This is a very tricky topic of conversation to navigate as friends, family and caregivers read what I write, but I will give it a go as to my personal experience over the last seven years. Naturally, after a major traumatic incident, whether you are the one injured or a friend/family of an injured one, people can react quite differently to a disaster.

With respect to loved ones and friends, they can either be super supportive or seem to do a 180° turn around to leave you seemingly high and dry.
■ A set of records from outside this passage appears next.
theorem witness_UnsealPutsTheStrippedFrameInObuf :
    (State.reset.mode = 0#2) ∧ ({ State.reset with mode := 3#2 }).mode = 3#2 ∧
    (let s : State := { atLength 261 with mode := 1#2 }
     s.mode = 1#2 ∧ 260 < s.ilen.toNat) ∧
    (let s : State := { atLength 260 with mode := 2#2 }
     s.mode = 2#2 ∧ s.ilen.toNat ≤ 260) := by decide

theorem witness_OpenConstructsTheSession :
    State.reset.mode = 0#2 ∧ ({ State.reset with mode := 1#2 }).addr = 0#8 ∧
    (let s : State := { State.reset with mode := 2#2, addr := 255#8 }
     s.mode = 2#2 ∧ s.addr ≠ 0#8) := by decide

/-- Case a of section 2.4. -/
theorem witness_ResponseIsCutFromTheFrame :
    (exchange 40 .crc16 1000#16 159 []
      { answers := [[40, 0, 49, 159, 93], [1, 11], [20, 0, 3, 5, 0, 0, 0, 0, 0, 0, 0, 0, 0, 5]], trace := [], draws := 0 }).response =
    some { raddr := 1, rhdr := 0, payload := [3, 5, 0, 0, 0, 0, 0, 0, 0, 0, 0], valid := true } := by decide

theorem witness_XchgRecordsTheExchange :
    State.reset.sess = .closed ∧
    (let s : State := { session 1#2 159#8 [] with ilen := 256#9 }
     s.sess = .idle ∧ 255 < s.ilen.toNat) ∧
    (let s := session 1#2 159#8 [[40, 0, 49, 159, 93], []]
     s.sess = .idle ∧ s.ilen.toNat ≤ 255 ∧
     (exchange s.saddr (if s.smode = 1#2 then .crc16 else .sum8) s.stmo s.hdr (ibufInput s) s.ser).response = none) ∧
    (let s := session 1#2 159#8 [[40, 0, 49, 159, 93], [1, 0], [48, 0, 55]]
     s.sess = .idle ∧ s.ilen.toNat ≤ 255 ∧
     (exchange s.saddr (if s.smode = 1#2 then .crc16 else .sum8) s.stmo s.hdr (ibufInput s) s.ser).response =
       some { raddr := 1, rhdr := 0, payload := [], valid := true }) := by decide

theorem witness_PairsAreReadWholeOrAsZero :
    ([9] : List Byte)[0]? = some 9#8 ∧ 2 * 1 + 1 ≤ ([9, 1, 0] : List Byte).length ∧ ([9, 1] : List Byte).length < 2 * 1 + 1 ∧
    2 * 5 + 1 ≤ ([9, 0, 0, 0, 0, 0, 0, 0, 0, 1, 2] : List Byte).length ∧
    ([9, 0, 0, 0, 0, 0, 0, 0, 0, 1] : List Byte).length < 2 * 5 + 1 := by decide

theorem witness_BillCodesArePartitioned :
    (20#8).toNat ∈ [0, 1, 4, 5, 10, 11, 12, 14, 20, 21] ∧ (2#8).toNat ∈ [2, 3] ∧ (13#8).toNat ∈ [6, 7, 13, 15, 16, 19] ∧
    (17#8).toNat ∈ [8, 9, 17, 18] ∧ 22 ≤ (22#8).toNat := by decide

/-- A bill credit at each end of A, and B at the edges of its three routes. -/
theorem witness_PairsAreClassified :
    (1#8 : Byte) ≠ 0#8 ∧ (255#8 : Byte) ≠ 0#8 ∧ classifyBill 1#8 0#8 = (.credit, .cashbox) ∧
    classifyBill 255#8 1#8 = (.credit, .escrow) ∧ classifyBill 255#8 2#8 = (.credit, .unknown) ∧
    classifyCoin 255#8 255#8 = (.credit, .na) := by decide

theorem witness_DecbillWritesFiveRecords :
    260 < (atLength 261).ilen.toNat ∧ (atLength 260).ilen.toNat ≤ 260 ∧ ibufInput (atLength 0) = [] ∧
    obufInput { State.reset with obuf := Memory.ofBytes [3, 5, 0], olen := 3#9 } = [3, 5, 0] := by decide

theorem witness_DeccoinWritesFiveRecords :
    260 < (atLength 261).ilen.toNat ∧ (atLength 260).ilen.toNat ≤ 260 ∧ ibufInput (withInput [7, 2, 1]) = [7, 2, 1] ∧
    obufInput { State.reset with obuf := Memory.ofBytes [7, 2, 1], olen := 3#9 } = [7, 2, 1] := by decide

theorem witness_DecodeSelectsByHeader :
    (let s : State := { atLength 260 with hdr := 159#8 }
     s.hdr = 159#8 ∧ s.ilen.toNat ≤ 260) ∧
    (let s : State := { atLength 260 with hdr := 229#8 }
     s.hdr = 229#8 ∧ s.ilen.toNat ≤ 260) ∧
    State.reset.hdr ≠ 159#8 ∧ State.reset.hdr ≠ 229#8 := by decide

theorem witness_ProbeSequenceCoversTheBus :
    0 < 255 ∧ 254 < 255 ∧ 3 ≤ 39 ∧ 39 ≤ 39 ∧ 40 ≤ 40 ∧ scanAddress 78 = 39#8 ∧ scanAddress 80 = 41#8 ∧ (255#8) ≠ 0#8 ∧
    509 < 510 := by decide

theorem witness_ScanStartsTheSweep :
    State.reset.sess = .closed ∧ (session 1#2 0#8 []).sess = .idle ∧ (session 1#2 0#8 []).cancel = false ∧
    ({ session 1#2 0#8 [] with cancel := true }).cancel = true := by decide

theorem witness_ScanStepProbesOrEnds :
    (State.reset.host = [] ∧ ([] : List HostEvent) = [] ∧ State.reset.busy = false) ∧
    ((facing .pause).host = .pause :: [] ∧ (facing .pause).busy = false) ∧
    ((sweeping 510 []).host = [] ∧ (sweeping 510 []).busy = true ∧ 510 ≤ (sweeping 510 []).scanpos.toNat) ∧
    (let s : State := { sweeping 4 [] with cancel := true }
     s.host = [] ∧ s.busy = true ∧ s.cancel = true) ∧
    (let s : State := { sweeping 510 [] with host := [.pause] }
     s.host = .pause :: [] ∧ s.busy = true ∧ 510 ≤ s.scanpos.toNat) ∧
    (let s : State := { sweeping 509 [[], []] with host := [.pause] }
     s.host = .pause :: [] ∧ s.busy = true ∧ s.scanpos.toNat < 510 ∧ s.cancel = false ∧
     (exchange 255 .sum8 s.stmo Config.simplePollHdr [] s.ser).response = none) ∧
    (let s : State := { sweeping 15 [[1, 2, 3, 4, 5], [1, 0], [7, 0, 248], [], []] with host := [.pause] }
     s.host = .pause :: [] ∧ s.busy = true ∧ s.scanpos.toNat < 510 ∧ s.cancel = false ∧
     (exchange 7 .sum8 s.stmo Config.simplePollHdr [] s.ser).response ≠ none) := by decide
A traumatic event can really show you who your friends are, but at the same time can create quite a lot of animosity, and frustration for many that are injured. Often times you can feel abandoned or forgotten about. I think what is not discussed is how a traumatic event can also affect those around you. Some people can handle it with elegance and grace, and some people can feel just as traumatized as a person who is injured.  Feelings can get hurt, emotions can run high, and relationships can be pushed to the brink.

To add to that, when you break your neck it can seem as though people are abandoning you after the initial acute phase of the injury. While there are definitely some friends and family out there who are not up for the task of handling life after disability, I don’t think it should be discounted that friends and family also have lives, get married, fall in love, start their own families, etc. This can be challenging because, from my personal experience, it can feel like everyone else is moving on and you are stuck in the same spot … sometimes for years on end.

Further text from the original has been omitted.